Taste for ‘weird and wonderful’ foods, including peppers, is in our GENES, study finds

Whether it’s chicken vindaloo or jalapeño-laden tacos, many people struggle when it comes to spicy foods.

Research has shown that our love of certain foods, including peppers, is rooted in culture and even in our taste buds.

Scientists from the University of Edinburgh say that our genes also play an important role.

In the study, the team identified hundreds of genetic variants associated with liking certain foods, including aniseeds, avocados, peppers, steak and oily fish.

“Although taste receptors and thus taste are important in determining which food you like, what we’re actually looking at is what’s going on in your brain,” said study author Dr Nicola Pirastu from Human Technopole in Milan.

Research shows that our love of certain foods, including peppers, has more to do with culture and even taste buds. Instead, researchers at the University of Edinburgh say our genes play a role (pictured).

The researchers used their findings to develop a map that showed three major clusters of genetic differences corresponding to three food preferences—low calorie, acquired taste, and highly palatable (shown in the graph).

The researchers used their findings to develop a map that showed three major clusters of genetic differences corresponding to three food preferences—low calorie, acquired taste, and highly palatable (shown in the graph).

Three main food clusters

The study identified three major clusters of foods that share a similar genetic component:

1. Tasty, high-calorie foods, including meat, dairy, and desserts

2. Strongly flavored “bought” foods such as alcohol, chili, coffee, and wine

3. Low-calorie foods such as fruits, vegetables, and whole foods

In the study, researchers used questionnaires and genetic analysis to assess the preferences of 161,625 participants for 137 popular foods and beverages, including beef, beer, bread, chicken, red wine, chili and tea.

Their analysis revealed 401 genetic variants that determined which foods the participants preferred.

Multiple options affected more than one food choice. For example, some genetic variants were associated with an increased enjoyment of salmon only, while others increased liking for fish in general.

Based on the results, the researchers created a food map that showed how genetic variants influenced the participants’ liking for certain food groups and certain flavors.

The map revealed three major clusters of foods that share a similar genetic component.

The first group consists of tasty, high-calorie foods, including meat, milk and desserts.

The second group includes alcoholic beverages and spicy vegetables such as chili.

The researchers created a food map that showed how genetic variants influenced the participants' liking for certain food groups and certain flavors.  The map revealed three major clusters of foods that share a similar genetic component

The researchers created a food map that showed how genetic variants influenced the participants’ liking for certain food groups and certain flavors. The map revealed three major clusters of foods that share a similar genetic component

In the study, researchers used questionnaires and genetic analysis to assess the preferences of 161,625 participants for 137 popular foods and beverages, including beef, beer, bread, chicken, red wine, chili and tea.

In the study, researchers used questionnaires and genetic analysis to assess the preferences of 161,625 participants for 137 popular foods and beverages, including beef, beer, bread, chicken, red wine, chili and tea.

And the third group includes low-calorie foods such as vegetables and fruits.

According to the researchers, these three food groups also share genes associated with specific health symptoms.
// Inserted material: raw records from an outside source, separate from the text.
-- ==== Sys2Proof/Machine/Cycle.lean ====
section
/-! DEFINITION. The environment's four operations on the state: Step (R6), Tick (R252), SetKeys (R8), Reset (R280), and
the placing of a word where the next Step fetches. -/

namespace Sys2Proof.Machine

/-- The word at `pc`, high byte at the lower address (R63). -/
def State.fetchWord (s : State) : Word := wordOfBytes (s.mem.read s.pc.toNat) (s.mem.read (s.pc.toNat + 1))

/-- Sample the port `rnd` for this Step (R6, R40). -/
def State.sampleRnd (s : State) (r : Option Byte) : State := { s with env := { s.env with rnd := r } }

/-- `execute(decode(w))` (R6): an unrecognized word is a no-op (R230). -/
def executeWord (w : Word) (s : State) : Result :=
  match decodeWord w with
  | some i => exec i s
  | none => execUnrecognized s

/-- `Step(rnd)` (R6): nothing in Faulted (R246); the fetch fault before anything is read (R64); else the instruction on
the state with the advanced pc. -/
def stepOp (r : Option Byte) (s : State) : Result :=
  match s.status with
  | .faulted _ _ => .next s
  | .running =>
    if s.fetchable then executeWord s.fetchWord (s.sampleRnd r).advance
    else .next (s.enterFault .fetchOutOfRange s.pc.toNat)

/-- Decrement by 1 if nonzero (R252). -/
def countDown (t : Byte) : Byte := if t = 0 then 0 else t - 1

/-- Does a Tick emit `BEEP` (R254)? Iff `ST` is nonzero when the Tick begins, in Running. -/
def State.beepsNow (s : State) : Bool := s.status == .running && s.st != 0

/-- `Tick()` (R252): nothing in Faulted (R246). -/
def tickOp (s : State) : State :=
  match s.status with
  | .faulted _ _ => s
  | .running =>
    { s with
      dt := countDown s.dt
      st := countDown s.st
      env := { s.env with beeps := if s.beepsNow then s.env.beeps + 1 else s.env.beeps } }

/-- `SetKeys(k)` (R8): `KEYS <- k` and nothing else, in Faulted too (R246). -/
def setKeysOp (k : Word) (s : State) : State := { s with keys := k }

/-- `MEM` after Reset (R70): the font image with the program written at 0x200. -/
def loadedMemory (f : Font) (program : List Byte) : Memory :=
  Memory.writeBytes { font := f, cells := [] } 0x200 program

/-- `Reset(program, quirks)` (R280 to R282): every piece of the core's state takes its reset value, the environment's
own fields and the font parameters stay; a program that does not fit is refused. -/
def resetOp (program : List Byte) (q : Quirks) (s : State) : Result :=
  if programFits program then
    .next { State.reset with mem := loadedMemory s.mem.font program, quirks := q, env := { s.env with rnd := none } }
  else .refused (.programTooLong program.length)

/-- One operation of the environment (R5, R9). -/
def perform (op : Op) (s : State) : Result :=
  match op with
  | .step r => stepOp r s
  | .tick => .next (tickOp s)
  | .setKeys k => .next (setKeysOp k s)
  | .reset program q => resetOp program q s

/-- The operation the environment invokes next (assumption 3). -/
def State.nextOp (s : State) : Op :=
  match s.env.ops, s.env.tail with
  | op :: _, _ => op
  | [], .steps => .step none
  | [], .free k => Config.freeOp k

/-- The environment's schedule after that operation. -/
def Environment.moved (e : Environment) : Environment :=
  match e.ops, e.tail with
  | _ :: rest, _ => { e with ops := rest }
  | [], .steps => e
  | [], .free k => { e with tail := .free (k + 1) }

/-- The environment's next move: its next operation on the core. -/
def nextMove (s : State) : Result := perform s.nextOp { s with env := s.env.moved }

/-- Store the two bytes of a word at `pc`, for a Running machine whose environment invokes a Step before all else. A `pc` that
cannot be fetched from is first put at 0x200. -/
def placeWord (s : State) (w : Word) : State :=
  let a : Word := if s.fetchable then s.pc else 0x200
  { s with
    pc := a
    status := .running
    mem := s.mem.writeBytes a.toNat (bytesOfWord w)
    env := { s.env with ops := .step none :: s.env.ops } }

end Sys2Proof.Machine
end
The same genetic variants associated with high-calorie foods are also associated with obesity and lower levels of physical activity, while a greater preference for vegetables and fruits is influenced by the same variants associated with higher physical activity.

At the same time, greater similarity of “perceived” tastes is associated with cholesterol profile, physical activity, and likelihood of smoking and drinking.

However, the researchers were surprised to find genetic differences between preferences for the same food category.

For example, they found weak correlations between genes associated with cooked and salad vegetables and those associated with stronger-tasting vegetables such as spinach and asparagus.

“The main division of preferences is not between savory and sweet foods, as expected, but between highly palatable and high-calorie foods and foods that need to be learned to taste,” Dr. Pirastu said.

“This difference is reflected in their preferred regions of the brain, and it points to an underlying biological mechanism.”

The team hopes the findings will help develop healthier foods, improve dietary interventions and lead to drugs to help people lose weight.

Professor Jim Wilson, Chair of Human Genetics at the University of Edinburgh, said: “This is a great example of applying integrated statistical methods to large genetic data sets to uncover new biology, which is the basis of how we like to eat. and how it is hierarchically structured, from individual items to large food groups.’

CAPSAICIN: THE COMPOUND THAT MAKES CHILI SPICY

A substance called capsaicin gives peppers their particularly hot, peppery flavor.

There are 23 known types of capsaicinoids and they are all believed to come from the seeds of chili peppers.

It’s not really the taste that causes the tongue and mouth to feel warm, but a reaction to the pain.

The spiciness of peppers is determined by genes that regulate the production of capsaicinoids, and less spicy peppers have mutations that moderate this process.

The molecules have known nutritional and antibiotic properties and are used in pain relievers and pepper sprays.